Start of SOURCE DATA
-- ==== Sys2Proof/Machine/State.lean ====
section
/-! DEFINITION. Machine/State.lean: the registers of spec/10_state.md as plain data, the host's inputs and the reset
input beside them, and the state after reset (10_state.md R41). -/

namespace Sys2Proof.Machine

/-- Why the machine could stop with a fault: never. Every abnormal outcome of the spec (60_exceptions.md R230) is recorded
in STATUS or answered on the bus and the block goes on ("The block takes no trap", R237), so the type has no
constructor. Safe: no claim about a stop can be lost, because there is none. Log entry 9. -/
inductive Fault where
deriving DecidableEq, Repr

/-- Why the machine could refuse a command. -/
inductive Refusal where
  /-- An arm of `exec` whose meaning is not written yet, by its mnemonic. Nothing raises it: every arm has its meaning.
  Safe: a refusal proves nothing false. -/
  | notModelled (mnemonic : String)
deriving DecidableEq, Repr

/-- The sensor variants (00_scope.md R3; CFG.VARIANT of 10_state.md R26). Value 0b11 "is not a legal value and is never
stored", so it has no constructor. -/
inductive Variant where
  | variant30
  | variant31
  | variant35
deriving DecidableEq, Repr

/-- The fields of STATUS (10_state.md R23). Bits 7:5 and 31:10 are reserved and hold nothing. Log entry 7. -/
structure Status where
  /-- bit 0, CRC_OK -/
  crcOk : Bool
  /-- bit 1, T_OK -/
  tOk : Bool
  /-- bit 2, H_OK -/
  hOk : Bool
  /-- bit 3, UPD -/
  upd : Bool
  /-- bit 4, VALID -/
  valid : Bool
  /-- bit 8, OVF, sticky -/
  ovf : Bool
  /-- bit 9, ERR, sticky -/
  err : Bool
deriving DecidableEq, Repr

/-- The fields of CFG (10_state.md R26). Bits 7:2 and 31:9 are reserved and hold nothing. Log entry 7. -/
structure CfgReg where
  /-- bits 1:0, VARIANT -/
  variant : Variant
  /-- bit 8, LOCK -/
  lock : Bool
deriving DecidableEq, Repr

/-- What MBUF_T or MBUF_H holds (10_state.md R28, R29): one group as received, `msb` first. Bits 31:24 hold nothing. -/
structure SensorGroup where
  /-- bits 23:16 -/
  msb : Byte
  /-- bits 15:8 -/
  lsb : Byte
  /-- bits 7:0, the received checksum byte -/
  crc : Byte
deriving DecidableEq, Repr

/-- The bus response of a transaction (00_scope.md R12). -/
inductive Resp where
  | okay
  | error
deriving DecidableEq, Repr

/-- What a transaction is answered with: `MemRead` returns data and a response, `MemWrite` a response (00_scope.md R12). -/
inductive BusAnswer where
  | read (data : Word) (resp : Resp)
  | write (resp : Resp)
deriving DecidableEq, Repr

/-- Where a transaction goes: an offset in the window, or a host address that BASE maps (20_memory.md R60). -/
inductive Place where
  | offset (off : Offset)
  | address (a : Nat)
deriving DecidableEq, Repr

/-- What a transaction does: read or write `size` bytes (00_scope.md R12). Only a 4-byte access carries data that is
used (20_memory.md R62), so a word of data is carried. Log entry 11. -/
inductive Access where
  | read (size : Nat)
  | write (size : Nat) (data : Word)
deriving DecidableEq, Repr

/-- One bus transaction of the host (00_scope.md R7). -/
structure Transaction where
  place : Place
  access : Access
deriving DecidableEq, Repr

/-- One thing the outside world does to the block (00_scope.md R8; 70_reset_and_hazards.md R260). -/
inductive HostEvent where
  /-- the host issues a transaction -/
  | transaction (t : Transaction)
  /-- the reset input is asserted, possibly while a transaction is in progress -/
  | assertReset (inProgress : Option Transaction)
  /-- the reset input is released -/
  | releaseReset
deriving DecidableEq, Repr

/-- The machine: the registers of 10_state.md R20, and three fields of the model's own (`host`, `answer`,
`resetAsserted`; log entries 1, 2, 3). The block has no other state (R40). -/
structure State where
  /-- ID (R21) -/
  id : Word
  /-- CMD (R22) -/
  cmd : Word
  /-- STATUS (R23) -/
  status : Status
  /-- CFG (R26) -/
  cfg : CfgReg
  /-- MBUF_T (R28) -/
  mbufT : SensorGroup
  /-- MBUF_H (R29) -/
  mbufH : SensorGroup
  /-- CRC_OUT bits 7:0; bits 31:8 read 0 (R30) -/
  crcOut : Byte
  /-- OPA (R31) -/
  opa : Fx
  /-- OPB (R31) -/
  opb : Fx
  /-- RES (R32) -/
  res : Fx
  /-- TEMP (R33) -/
  temp : Fx
  /-- RH (R33) -/
  rh : Fx
  /-- CALT_F (R34) -/
  caltF : Fx
  /-- CALT_S (R34) -/
  caltS : Fx
  /-- CALH_F (R34) -/
  calhF : Fx
  /-- CALH_S (R34) -/
  calhS : Fx
  /-- POLY0 (R36) -/
  poly0 : Fx
  /-- POLY1 (R36) -/
  poly1 : Fx
  /-- POLY2 (R36) -/
  poly2 : Fx
  /-- POLY3 (R36) -/
  poly3 : Fx
  /-- POLY4 (R36) -/
  poly4 : Fx
  /-- POLY5 (R36) -/
  poly5 : Fx
  /-- the model's own: what the outside world does next, in order -/
  host : List HostEvent
  /-- the model's own: how the last event was answered; `none` where the block gave no answer -/
  answer : Option BusAnswer
  /-- the model's own: the level of the reset input -/
  resetAsserted : Bool
deriving DecidableEq, Repr

/-- The machine right after reset: every register as 10_state.md R41 lists it, the POLY registers at the parameter
AH_POLY; no host event waiting, no answer given, the reset input released (log entries 1, 2, 3). -/
def State.reset : State where
  id := Config.idValue
  cmd := 0
  status := ⟨false, false, false, false, false, false, false⟩
  cfg := ⟨.variant30, false⟩
  mbufT := ⟨0, 0, 0⟩
  mbufH := ⟨0, 0, 0⟩
  crcOut := 0
  opa := 0
  opb := 0
  res := 0
  temp := 0
  rh := 0
  caltF := 0x0000000100000000
  caltS := 0
  calhF := 0x0000000100000000
  calhS := 0
  poly0 := Config.ahPoly 0
  poly1 := Config.ahPoly 1
  poly2 := Config.ahPoly 2
  poly3 := Config.ahPoly 3
  poly4 := Config.ahPoly 4
  poly5 := Config.ahPoly 5
  host := []
  answer := none
  resetAsserted := false

end Sys2Proof.Machine
end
End of SOURCE DATA
* _EXERCISE DETAILS_
Once more, print all the records exactly.

* _RESPONSE AREA_
-- ==== Sys2Proof/Machine/State.lean ====
section
/-! DEFINITION. Machine/State.lean: the registers of spec/10_state.md as plain data, the host's inputs and the reset
input beside them, and the state after reset (10_state.md R41). -/

namespace Sys2Proof.Machine

/-- Why the machine could stop with a fault: never. Every abnormal outcome of the spec (60_exceptions.md R230) is recorded
in STATUS or answered on the bus and the block goes on ("The block takes no trap", R237), so the type has no
constructor. Safe: no claim about a stop can be lost, because there is none. Log entry 9. -/
inductive Fault where
deriving DecidableEq, Repr

/-- Why the machine could refuse a command. -/
inductive Refusal where
  /-- An arm of `exec` whose meaning is not written yet, by its mnemonic. Nothing raises it: every arm has its meaning.
  Safe: a refusal proves nothing false. -/
  | notModelled (mnemonic : String)
deriving DecidableEq, Repr

/-- The sensor variants (00_scope.md R3; CFG.VARIANT of 10_state.md R26). Value 0b11 "is not a legal value and is never
stored", so it has no constructor. -/
inductive Variant where
  | variant30
  | variant31
  | variant35
deriving DecidableEq, Repr

/-- The fields of STATUS (10_state.md R23). Bits 7:5 and 31:10 are reserved and hold nothing. Log entry 7. -/
structure Status where
  /-- bit 0, CRC_OK -/
  crcOk : Bool
  /-- bit 1, T_OK -/
  tOk : Bool
  /-- bit 2, H_OK -/
  hOk : Bool
  /-- bit 3, UPD -/
  upd : Bool
  /-- bit 4, VALID -/
  valid : Bool
  /-- bit 8, OVF, sticky -/
  ovf : Bool
  /-- bit 9, ERR, sticky -/
  err : Bool
deriving DecidableEq, Repr

/-- The fields of CFG (10_state.md R26). Bits 7:2 and 31:9 are reserved and hold nothing. Log entry 7. -/
structure CfgReg where
  /-- bits 1:0, VARIANT -/
  variant : Variant
  /-- bit 8, LOCK -/
  lock : Bool
deriving DecidableEq, Repr

/-- What MBUF_T or MBUF_H holds (10_state.md R28, R29): one group as received, `msb` first. Bits 31:24 hold nothing. -/
structure SensorGroup where
  /-- bits 23:16 -/
  msb : Byte
  /-- bits 15:8 -/
  lsb : Byte
  /-- bits 7:0, the received checksum byte -/
  crc : Byte
deriving DecidableEq, Repr

/-- The bus response of a transaction (00_scope.md R12). -/
inductive Resp where
  | okay
  | error
deriving DecidableEq, Repr

/-- What a transaction is answered with: `MemRead` returns data and a response, `MemWrite` a response (00_scope.md R12). -/
inductive BusAnswer where
  | read (data : Word) (resp : Resp)
  | write (resp : Resp)
deriving DecidableEq, Repr

/-- Where a transaction goes: an offset in the window, or a host address that BASE maps (20_memory.md R60). -/
inductive Place where
  | offset (off : Offset)
  | address (a : Nat)
deriving DecidableEq, Repr

/-- What a transaction does: read or write `size` bytes (00_scope.md R12). Only a 4-byte access carries data that is
used (20_memory.md R62), so a word of data is carried. Log entry 11. -/
inductive Access where
  | read (size : Nat)
  | write (size : Nat) (data : Word)
deriving DecidableEq, Repr

/-- One bus transaction of the host (00_scope.md R7). -/
structure Transaction where
  place : Place
  access : Access
deriving DecidableEq, Repr

/-- One thing the outside world does to the block (00_scope.md R8; 70_reset_and_hazards.md R260). -/
inductive HostEvent where
  /-- the host issues a transaction -/
  | transaction (t : Transaction)
  /-- the reset input is asserted, possibly while a transaction is in progress -/
  | assertReset (inProgress : Option Transaction)
  /-- the reset input is released -/
  | releaseReset
deriving DecidableEq, Repr

/-- The machine: the registers of 10_state.md R20, and three fields of the model's own (`host`, `answer`,
`resetAsserted`; log entries 1, 2, 3). The block has no other state (R40). -/
structure State where
  /-- ID (R21) -/
  id : Word
  /-- CMD (R22) -/
  cmd : Word
  /-- STATUS (R23) -/
  status : Status
  /-- CFG (R26) -/
  cfg : CfgReg
  /-- MBUF_T (R28) -/
  mbufT : SensorGroup
  /-- MBUF_H (R29) -/
  mbufH : SensorGroup
  /-- CRC_OUT bits 7:0; bits 31:8 read 0 (R30) -/
  crcOut : Byte
  /-- OPA (R31) -/
  opa : Fx
  /-- OPB (R31) -/
  opb : Fx
  /-- RES (R32) -/
  res : Fx
  /-- TEMP (R33) -/
  temp : Fx
  /-- RH (R33) -/
  rh : Fx
  /-- CALT_F (R34) -/
  caltF : Fx
  /-- CALT_S (R34) -/
  caltS : Fx
  /-- CALH_F (R34) -/
  calhF : Fx
  /-- CALH_S (R34) -/
  calhS : Fx
  /-- POLY0 (R36) -/
  poly0 : Fx
  /-- POLY1 (R36) -/
  poly1 : Fx
  /-- POLY2 (R36) -/
  poly2 : Fx
  /-- POLY3 (R36) -/
  poly3 : Fx
  /-- POLY4 (R36) -/
  poly4 : Fx
  /-- POLY5 (R36) -/
  poly5 : Fx
  /-- the model's own: what the outside world does next, in order -/
  host : List HostEvent
  /-- the model's own: how the last event was answered; `none` where the block gave no answer -/
  answer : Option BusAnswer
  /-- the model's own: the level of the reset input -/
  resetAsserted : Bool
deriving DecidableEq, Repr

/-- The machine right after reset: every register as 10_state.md R41 lists it, the POLY registers at the parameter
AH_POLY; no host event waiting, no answer given, the reset input released (log entries 1, 2, 3). -/
def State.reset : State where
  id := Config.idValue
  cmd := 0
  status := ⟨false, false, false, false, false, false, false⟩
  cfg := ⟨.variant30, false⟩
  mbufT := ⟨0, 0, 0⟩
  mbufH := ⟨0, 0, 0⟩
  crcOut := 0
  opa := 0
  opb := 0
  res := 0
  temp := 0
  rh := 0
  caltF := 0x0000000100000000
  caltS := 0
  calhF := 0x0000000100000000
  calhS := 0
  poly0 := Config.ahPoly 0
  poly1 := Config.ahPoly 1
  poly2 := Config.ahPoly 2
  poly3 := Config.ahPoly 3
  poly4 := Config.ahPoly 4
  poly5 := Config.ahPoly 5
  host := []
  answer := none
  resetAsserted := false

end Sys2Proof.Machine
end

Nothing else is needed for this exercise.